Write out every line exactly, from the first line of the records below through the line that contains "have hlast : s.lastPacket".

*** INPUT Section Begins ***

/-- Settles O32: the timeout run out, the budget selects the arm. -/
theorem startIntervalExpires : Obligations.StartIntervalExpires := by
  unfold Obligations.StartIntervalExpires
  intro s hn hq ht
  have hack : s.ackExpired = true := ht
  have hcalls := poll_readClock_history s
  refine ⟨fun hleft i hi => ?_, fun hspent i hi => ?_⟩
  · have hleft : s.intervalsLeft = true := decide_eq_true hleft
    have hsel : s.selectTx = .next .startTmoRetry := by rw [selectTx_quiet_start hn hq, hack, hleft]; rfl
    have hx := exec_tx_selected hsel (by decide) 0 i hi
    exact exec_next_answer hx (txAfter_keeps .startTmoRetry 0 s) rfl rfl rfl hcalls rfl
  · have hspent : s.intervalsLeft = false := decide_eq_false hspent.not_gt
    have hsel : s.selectTx = .next .startTmoFatal := by rw [selectTx_quiet_start hn hq, hack, hspent]; rfl
    have hx := exec_tx_selected hsel (by decide) 0 i hi
    exact exec_next_terminal hx (txAfter_keeps .startTmoFatal 0 s) rfl rfl rfl hcalls rfl

/-! ## The peer's reply (R159 to R161, R164) -/

/-- R167: an `ACK` polled, the total selects the arm. -/
theorem selectTx_polls_ackByte {s : State} (hn : s.ses.node = .txAwaitAck) (h : s.Polls 0x06#8) :
    s.selectTx = .next (if s.lastPacket then .ackLast else .ackMore) := selectTx_polls_ack hn h

/-- Settles O36: the packet acknowledged completes the total, so TX.ACK.ACK_LAST is selected. -/
theorem lastAckEndsTransmission : Obligations.LastAckEndsTransmission := by
  unfold Obligations.LastAckEndsTransmission
  intro s hn hp htotal i hi
  have hlast : s.lastPacket = true := decide_eq_true htotal
  have hsel : s.selectTx = .next .ackLast := by rw [selectTx_polls_ackByte hn hp, if_pos hlast]
  have hx := exec_tx_selected hsel (by decide) 0 i hi
  exact exec_next_terminal hx (txAfter_keeps .ackLast 0 s) rfl hp.drop rfl
    (by simp [txAfter, hp.polledBytes, EOT]) rfl

/-- R167: more than a packet remaining, the packet acknowledged does not complete the total. -/
theorem lastPacket_eq_false {s : State} (h : s.ses.xferred.toNat + s.cfg.pktHint < s.cfg.total.toNat) :
    s.lastPacket = false := by
  have hchunk : s.chunk s.cfg.pktHint ≤ s.cfg.pktHint := min_le_left _ _
  exact decide_eq_false (by omega)

/-- Settles O37: bytes of the total remain after this packet, so TX.ACK.ACK_MORE is selected. -/
theorem ackAdvancesTransmission : Obligations.AckAdvancesTransmission := by
  unfold Obligations.AckAdvancesTransmission
  intro s hn hp hmore i hi
  have hsel : s.selectTx = .next .ackMore := by
    rw [selectTx_polls_ackByte hn hp, lastPacket_eq_false hmore]
    rfl
  have hx := exec_tx_selected hsel (by decide) 0 i hi
  exact exec_next_answer hx (txAfter_keeps .ackMore 0 s) rfl hp.drop rfl hp.poll_stamp_history rfl

/-- Settles O38: TX.ACK.NAK is selected, and it moves only the stamp and the node. -/
theorem nakResendsSamePacket : Obligations.NakResendsSamePacket := by
  unfold Obligations.NakResendsSamePacket
  intro s hn hp i hi
  have hsel : s.selectTx = .next .ackNak := selectTx_polls_ack hn hp
  have hx := exec_tx_selected hsel (by decide) 0 i hi
  exact exec_next_answer hx (txAfter_keeps .ackNak 0 s) rfl hp.drop rfl hp.poll_stamp_history rfl

/-- Settles O39: no recognised byte and the timeout run out select TX.ACK.TMO, which emits nothing. -/
theorem ackTimeoutIsFatal : Obligations.AckTimeoutIsFatal := by
  unfold Obligations.AckTimeoutIsFatal
  intro s hn hq ht i hi
  have hack : s.ackExpired = true := ht
  have hsel : s.selectTx = .next .ackTmo := by rw [selectTx_quiet_ack hn hq, hack]; rfl
  have hx := exec_tx_selected hsel (by decide) 0 i hi
  exact exec_next_terminal hx (txAfter_keeps .ackTmo 0 s) rfl rfl rfl (poll_readClock_history s) rfl

end Sys2Proof.Machine
end

section
/-! The integrity module (43_integrity.md R181 to R190): the accumulator as its two bytes, the checksum as a
sum, and the CRC's step as a linear map that only the fitting bytes take to zero. -/

namespace Sys2Proof.Machine

/-! ## The accumulator as its two bytes -/

/-- R180: the accumulator is its high byte before its low byte. -/
theorem acc_eq_append (a : Acc) : a = a.extractLsb' 8 8 ++ a.extractLsb' 0 8 :=
  (BitVec.extractLsb'_append_extractLsb' (w := 8) (len := 8) (x := a)).symm

/-- R180: the accumulator as a number, by its bytes. -/
theorem toNat_append_byte (h l : Byte) : (h ++ l : Acc).toNat = 256 * h.toNat + l.toNat := by
  rw [BitVec.toNat_append, ← Nat.shiftLeft_add_eq_or_of_lt l.isLt, Nat.shiftLeft_eq, Nat.mul_comm]

theorem append_byte_inj {h l h' l' : Byte} : (h ++ l : Acc) = h' ++ l' ↔ h = h' ∧ l = l' := by
  refine ⟨fun e => ⟨?_, ?_⟩, by rintro ⟨rfl, rfl⟩; rfl⟩
  · simpa only [BitVec.extractLsb'_append_eq_left] using congrArg (·.extractLsb' 8 8) e
  · simpa only [BitVec.extractLsb'_append_eq_right] using congrArg (·.extractLsb' 0 8) e

theorem eq_append_byte_iff {a : Acc} {h l : Byte} : a = h ++ l ↔ a.extractLsb' 8 8 = h ∧ a.extractLsb' 0 8 = l := by
  conv_lhs => rw [acc_eq_append a]
  exact append_byte_inj

/-! ## The micro-operations (R181, R183) -/

/-- R181: what SUM8.CLEAR leaves is a multiple of 256 with the accumulator's upper byte. -/
theorem toNat_sum8ClearAcc (a : Acc) : (sum8ClearAcc a).toNat = 256 * (a.toNat / 256) := by
  rw [sum8ClearAcc, toNat_append_byte, BitVec.toNat_zero, BitVec.extractLsb'_toNat, Nat.shiftRight_eq_div_pow]
  have hacc : a.toNat < 65536 := a.isLt
  omega

/-- R181: SUM8.ABSORB adds to the low byte without a carry into the upper one. -/
theorem toNat_sum8AbsorbAcc (a : Acc) (b : Byte) :
    (sum8AbsorbAcc a b).toNat = 256 * (a.toNat / 256) + (a.toNat + b.toNat) % 256 := by
  rw [sum8AbsorbAcc, toNat_append_byte, BitVec.toNat_add, BitVec.extractLsb'_toNat, BitVec.extractLsb'_toNat,
    Nat.shiftRight_eq_div_pow]
  have hacc : a.toNat < 65536 := a.isLt
  omega

/-- Settles O40: each micro-operation is one write of the accumulator. -/
theorem microOperationsActOnAccumulator : Obligations.MicroOperationsActOnAccumulator := by
  unfold Obligations.MicroOperationsActOnAccumulator
  intro s b
  have hclear := toNat_sum8ClearAcc s.acc
  have habsorb := toNat_sum8AbsorbAcc s.acc b
  refine ⟨⟨sum8ClearAcc s.acc, rfl, ?_, ?_⟩, ⟨sum8AbsorbAcc s.acc b, rfl, ?_, ?_⟩, rfl, rfl,
    crcNibble s.par s.acc (b.extractLsb' 4 4), crc16AbsorbAcc s.par s.acc b, rfl, rfl, rfl⟩ <;> omega

/-! ## The checksum (R181, R190) -/

/-- R181: the low byte of the accumulator after any bytes is what stood there plus their sum. -/
theorem foldl_sum8AbsorbAcc_low (d : List Byte) (a : Acc) :
    (d.foldl sum8AbsorbAcc a).extractLsb' 0 8 = a.extractLsb' 0 8 + d.sum := by
  induction d generalizing a with
  | nil => simp
  | cons b d ih =>
    rw [List.foldl_cons, ih, sum8AbsorbAcc, BitVec.extractLsb'_append_eq_right, List.sum_cons, BitVec.add_assoc]

/-- R181: the checksum is the sum of the bytes as 8-bit words. -/
theorem sum8_eq_sum (d : List Byte) : sum8 d = d.sum := by
  rw [sum8, foldl_sum8AbsorbAcc_low, sum8ClearAcc, BitVec.extractLsb'_append_eq_right, BitVec.zero_add]

/-- An 8-bit sum is the sum of the numbers modulo 256. -/
theorem toNat_sum_byte (d : List Byte) : d.sum.toNat = (d.map BitVec.toNat).sum % 256 := by
  induction d with
  | nil => rfl
  | cons b d ih => rw [List.sum_cons, BitVec.toNat_add, ih, List.map_cons, List.sum_cons, Nat.add_mod_mod]

/-- Settles O42: the checksum is an 8-bit sum, and a sum does not depend on the order. -/
theorem checksumIsSumModulo256 : Obligations.ChecksumIsSumModulo256 := by
  unfold Obligations.ChecksumIsSumModulo256
  refine ⟨fun d => ?_, fun d e h => ?_⟩
  · rw [sum8_eq_sum, toNat_sum_byte]
  · rw [sum8_eq_sum, sum8_eq_sum, h.sum_eq]

/-- R190: with one byte another, the checksum is another. -/
theorem sum8_middle_inj {pre post : List Byte} {b b' : Byte} (h : sum8 (pre ++ b :: post) = sum8 (pre ++ b' :: post)) :
    b = b' := by
  simpa [sum8_eq_sum] using h

/-! ## The CRC's step (R183, R188)

The steps are linear, so three tables of 256 entries say all of them: what a high byte alone, a low byte alone
and the byte absorbed do. -/

/-- R183: a low byte moves up when the byte absorbed is zero. -/
theorem crc16AbsorbAcc_low (l : Byte) : crc16AbsorbAcc params (0#8 ++ l) 0#8 = l ++ 0#8 := by
  revert l; decide +kernel

/-- R183: a high byte cancels against the same byte absorbed. -/
theorem crc16AbsorbAcc_high (h : Byte) : crc16AbsorbAcc params (h ++ 0#8) h = 0#16 := by
  revert h; decide +kernel

/-- R188: the same of the bit-serial form. -/
theorem crcSerialByte_low (l : Byte) : crcSerialByte params (0#8 ++ l) 0#8 = l ++ 0#8 := by
  revert l; decide +kernel

theorem crcSerialByte_high (h : Byte) : crcSerialByte params (h ++ 0#8) h = 0#16 := by
  revert h; decide +kernel

/-- R188: both forms absorb a byte alike from zero. -/
theorem crc16AbsorbAcc_zero_eq_crcSerialByte (b : Byte) :
    crc16AbsorbAcc params 0#16 b = crcSerialByte params 0#16 b := by
  revert b; decide +kernel

/-- R182: the polynomial has a constant term, so a byte other than zero leaves a low byte other than zero. -/
theorem eq_zero_of_crc16AbsorbAcc_zero_low {b : Byte} :
    (crc16AbsorbAcc params 0#16 b).extractLsb' 0 8 = 0#8 → b = 0#8 := by
  revert b; decide +kernel

/-- A linear step that moves a low byte up and cancels a high byte is fixed by what it makes of a byte
absorbed from zero: it is the byte-at-a-time table step. -/
theorem bytewise_of_linear {f : Acc → Byte → Acc} (hxor : ∀ a b x y, f (a ^^^ b) (x ^^^ y) = f a x ^^^ f b y)
    (hlow : ∀ l : Byte, f (0#8 ++ l) 0#8 = l ++ 0#8) (hhigh : ∀ h : Byte, f (h ++ 0#8) h = 0#16) (h l b : Byte) :
    f (h ++ l) b = (l ++ 0#8) ^^^ f 0#16 (h ^^^ b) := by
  have hacc : (h ++ l : Acc) = (0#8 ++ l) ^^^ (h ++ 0#8) := by
    rw [BitVec.xor_append, BitVec.zero_xor, BitVec.xor_zero]
  have hbyte : b = 0#8 ^^^ (h ^^^ (h ^^^ b)) := by
    rw [BitVec.zero_xor, ← BitVec.xor_assoc, BitVec.xor_self, BitVec.zero_xor]
  calc f (h ++ l) b = f ((0#8 ++ l) ^^^ ((h ++ 0#8) ^^^ 0#16)) (0#8 ^^^ (h ^^^ (h ^^^ b))) := by
        rw [BitVec.xor_zero, ← hacc, ← hbyte]
    _ = (l ++ 0#8) ^^^ f 0#16 (h ^^^ b) := by rw [hxor, hxor, hlow, hhigh, BitVec.zero_xor]

/-- R183: CRC16.ABSORB as a byte-at-a-time table step. -/
theorem crc16AbsorbAcc_append (h l b : Byte) :
    crc16AbsorbAcc params (h ++ l) b = (l ++ 0#8) ^^^ crc16AbsorbAcc params 0#16 (h ^^^ b) :=
  bytewise_of_linear crc16AbsorbAcc_xor crc16AbsorbAcc_low crc16AbsorbAcc_high h l b

/-- R188: the bit-serial form of a byte as the same step. -/
theorem crcSerialByte_append (h l b : Byte) :
    crcSerialByte params (h ++ l) b = (l ++ 0#8) ^^^ crcSerialByte params 0#16 (h ^^^ b) :=
  bytewise_of_linear crcSerialByte_xor crcSerialByte_low crcSerialByte_high h l b

/-- R188: both forms absorb a byte alike. -/
theorem crc16AbsorbAcc_eq_crcSerialByte : crc16AbsorbAcc params = crcSerialByte params := by
  funext a b
  rw [acc_eq_append a, crc16AbsorbAcc_append, crcSerialByte_append, crc16AbsorbAcc_zero_eq_crcSerialByte]

/-- Settles O43: both forms fold the same step. -/
theorem nibbleCrcEqualsBitSerial : Obligations.NibbleCrcEqualsBitSerial := by
  unfold Obligations.NibbleCrcEqualsBitSerial
  intro d
  rw [crc16, crcSerial, crc16AbsorbAcc_eq_crcSerialByte]

/-! ## What absorbing takes to zero (R189) -/

/-- R189: absorbing a byte leaves an empty low byte exactly when the byte is the accumulator's high byte; then the
low byte has moved up. -/
theorem crc16AbsorbAcc_eq_high_iff {a : Acc} {b c : Byte} :
    crc16AbsorbAcc params a b = c ++ 0#8 ↔ a = b ++ c := by
  obtain ⟨h, l, rfl⟩ : ∃ h l : Byte, a = h ++ l := ⟨_, _, acc_eq_append a⟩
  have hzero : crc16AbsorbAcc params 0#16 0#8 = 0#16 := crc16AbsorbAcc_low 0#8
  rw [crc16AbsorbAcc_append, append_byte_inj]
  constructor
  · intro e
    have htable : crc16AbsorbAcc params 0#16 (h ^^^ b) = (l ^^^ c) ++ 0#8 := by
      rw [← BitVec.xor_right_inj (l ++ 0#8), e, BitVec.xor_append, ← BitVec.xor_assoc, BitVec.xor_self,
        BitVec.xor_self, BitVec.zero_xor]
    have hhb : h ^^^ b = 0#8 := eq_zero_of_crc16AbsorbAcc_zero_low (by rw [htable, BitVec.extractLsb'_append_eq_right])
    rw [hhb, hzero, BitVec.xor_zero] at e
    exact ⟨BitVec.xor_eq_zero_iff.mp hhb, (append_byte_inj.mp e).1⟩
  · rintro ⟨rfl, rfl⟩
    rw [BitVec.xor_self, hzero, BitVec.xor_zero]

*** INPUT Section Ends ***

### SOLUTION:
/-- Settles O32: the timeout run out, the budget selects the arm. -/
theorem startIntervalExpires : Obligations.StartIntervalExpires := by
  unfold Obligations.StartIntervalExpires
  intro s hn hq ht
  have hack : s.ackExpired = true := ht
  have hcalls := poll_readClock_history s
  refine ⟨fun hleft i hi => ?_, fun hspent i hi => ?_⟩
  · have hleft : s.intervalsLeft = true := decide_eq_true hleft
    have hsel : s.selectTx = .next .startTmoRetry := by rw [selectTx_quiet_start hn hq, hack, hleft]; rfl
    have hx := exec_tx_selected hsel (by decide) 0 i hi
    exact exec_next_answer hx (txAfter_keeps .startTmoRetry 0 s) rfl rfl rfl hcalls rfl
  · have hspent : s.intervalsLeft = false := decide_eq_false hspent.not_gt
    have hsel : s.selectTx = .next .startTmoFatal := by rw [selectTx_quiet_start hn hq, hack, hspent]; rfl
    have hx := exec_tx_selected hsel (by decide) 0 i hi
    exact exec_next_terminal hx (txAfter_keeps .startTmoFatal 0 s) rfl rfl rfl hcalls rfl

/-! ## The peer's reply (R159 to R161, R164) -/

/-- R167: an `ACK` polled, the total selects the arm. -/
theorem selectTx_polls_ackByte {s : State} (hn : s.ses.node = .txAwaitAck) (h : s.Polls 0x06#8) :
    s.selectTx = .next (if s.lastPacket then .ackLast else .ackMore) := selectTx_polls_ack hn h

/-- Settles O36: the packet acknowledged completes the total, so TX.ACK.ACK_LAST is selected. -/
theorem lastAckEndsTransmission : Obligations.LastAckEndsTransmission := by
  unfold Obligations.LastAckEndsTransmission
  intro s hn hp htotal i hi
  have hlast : s.lastPacket = true := decide_eq_true htotal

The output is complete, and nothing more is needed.